Scan the material below for lines with the word "decide" and reply with how many there are, nothing else.

-- -- --

-- ==== Sys2Proof/Machine/Flags.lean ====
section
/-! DEFINITION. The flags of the block: NUMSTAT (R52), the ALERT# contact (R363), and the interrupts that wait on a vector
(R232). -/

namespace Sys2Proof.Machine

/-! ## NUMSTAT (R52, Table 2-7) -/

/-- The events of a record, packet or apply that NUMSTAT counts. -/
structure NumEv where
  flush : Bool := false
  nonfiniteStore : Bool := false
  nonfiniteLoad : Bool := false
  badRisers : Nat := 0
  saturated : Bool := false
  deriving DecidableEq, Repr

/-- The events of two parts together. -/
def NumEv.join (a b : NumEv) : NumEv :=
  ⟨a.flush || b.flush, a.nonfiniteStore || b.nonfiniteStore, a.nonfiniteLoad || b.nonfiniteLoad,
   a.badRisers + b.badRisers, a.saturated || b.saturated⟩

/-- The events of a list of parts. -/
def NumEv.all (l : List NumEv) : NumEv := l.foldl NumEv.join {}

/-- Set the NUMSTAT flags of a CORE or ROWENG page and count its bad risers (R52). -/
def setNumstat (page : Nat) (e : NumEv) (s : State) : State :=
  let old := getF s page 0x080 0 5
  let new := b2n e.flush + 2 * b2n e.nonfiniteStore + 4 * b2n e.nonfiniteLoad + 8 * b2n (decide (0 < e.badRisers)) +
    16 * b2n e.saturated
  bump (setF s page 0x080 0 5 (old ||| new)) page 0x080 16 16 e.badRisers

/-! ## ALERT# (R363, Table 16-5) -/

/-- TICK.SRC.LOST (R336). -/
def tickIsLost (s : State) : Bool := getF s pgTick 0x088 4 1 == 1

/-- A fenced or fatal CPER record is unread. -/
def alertCper (s : State) : Bool := s.cpers.any (fun c => c.unread && (c.record.severity == 2 || c.record.severity == 3))

/-- The instruction the port acts on (R362): while MGMT.START.STATE reads 2 or 3, EXTEST, INTEST, CLAMP and HIGHZ act as
BYPASS. -/
def tapActs (s : State) : TapInstr :=
  match s.tap with
  | .extest => if startState s = 2 ∨ startState s = 3 then .bypass else .extest
  | .intest => if startState s = 2 ∨ startState s = 3 then .bypass else .intest
  | .clamp => if startState s = 2 ∨ startState s = 3 then .bypass else .clamp
  | .highz => if startState s = 2 ∨ startState s = 3 then .bypass else .highz
  | i => i

/-- The outputs of the sideband are driven: HIGHZ in force floats them (R362; the standard's sense of HIGHZ is PRESUMED, log 177). -/
def outputsDriven (s : State) : Bool := tapActs s != .highz

/-- ALERT# is low (asserted) while any latched condition of Table 16-5 holds (R363); a module without power drives nothing
(R357), nor does one whose outputs HIGHZ floats (R362). -/
def alertAsserted (s : State) : Bool :=
  s.start.powered && outputsDriven s && (alertCper s || s.alertStart || s.alertDerated || tickIsLost s)

/-! ## Partitions and their vectors -/

/-- A root queue's front end at reset (Table 11-3). -/
def RootSt.initial : RootSt :=
  { phase := true, tries := 0, work := none, hold := none, waiting := [], cqPhase := true, halted := false }

/-- A partition at reset: nothing learned, nothing parked, every window page OWNED (R226). -/
def PartSt.initial : PartSt :=
  { accept := [], learned := false, lost := false, quiesced := false, parked := [], parkNext := 0, posted := [], snoop := [], shared := [],
    biasWait := [], biasPage := none, irqs := [], root := RootSt.initial, openBatch := none, closed := [], written := [], closeDue := false, nextBatch := 0,
    faultWait := [], faultPhase := true, invals := [], wrote := [] }

/-- The state of partition k. -/
def partSt (s : State) (k : Nat) : PartSt := mgetD PartSt.initial k s.parts

/-- Write the state of partition k. -/
def setPart (s : State) (k : Nat) (p : PartSt) : State := { s with parts := mput k p s.parts }

/-- A vector of a partition at reset. -/
def IrqSt.initial : IrqSt := ⟨0, 0, none⟩

/-- One more completion is pending on a vector (R232). -/
def pendIrq (k vector : Nat) (s : State) : State :=
  let p := partSt s k
  let v := mgetD IrqSt.initial vector p.irqs
  let v := { v with pending := v.pending + 1, oldestNs := if v.pending = 0 then s.timeNs else v.oldestNs }
  setPart s k { p with irqs := mput vector v p.irqs }

/-- A message on the vector may be sent now (R232): the holdoff since the last message has passed, and COUNT completions are
pending or the oldest is HOLDOFF_US old. -/
def irqDue (s : State) (k vector : Nat) : Bool :=
  let v := mgetD IrqSt.initial vector (partSt s k).irqs
  let hold := getF s (pgHostp k) 0x118 0 16 * 1000
  let count := getF s (pgHostp k) 0x118 16 8
  let since : Bool := match v.lastNs with
    | none => true
    | some t => decide (t + hold ≤ s.timeNs)
  decide (0 < v.pending) && since &&
    (decide (count ≤ v.pending) || decide (v.oldestNs + hold ≤ s.timeNs))

end Sys2Proof.Machine
end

-- -- --

REPLY: 4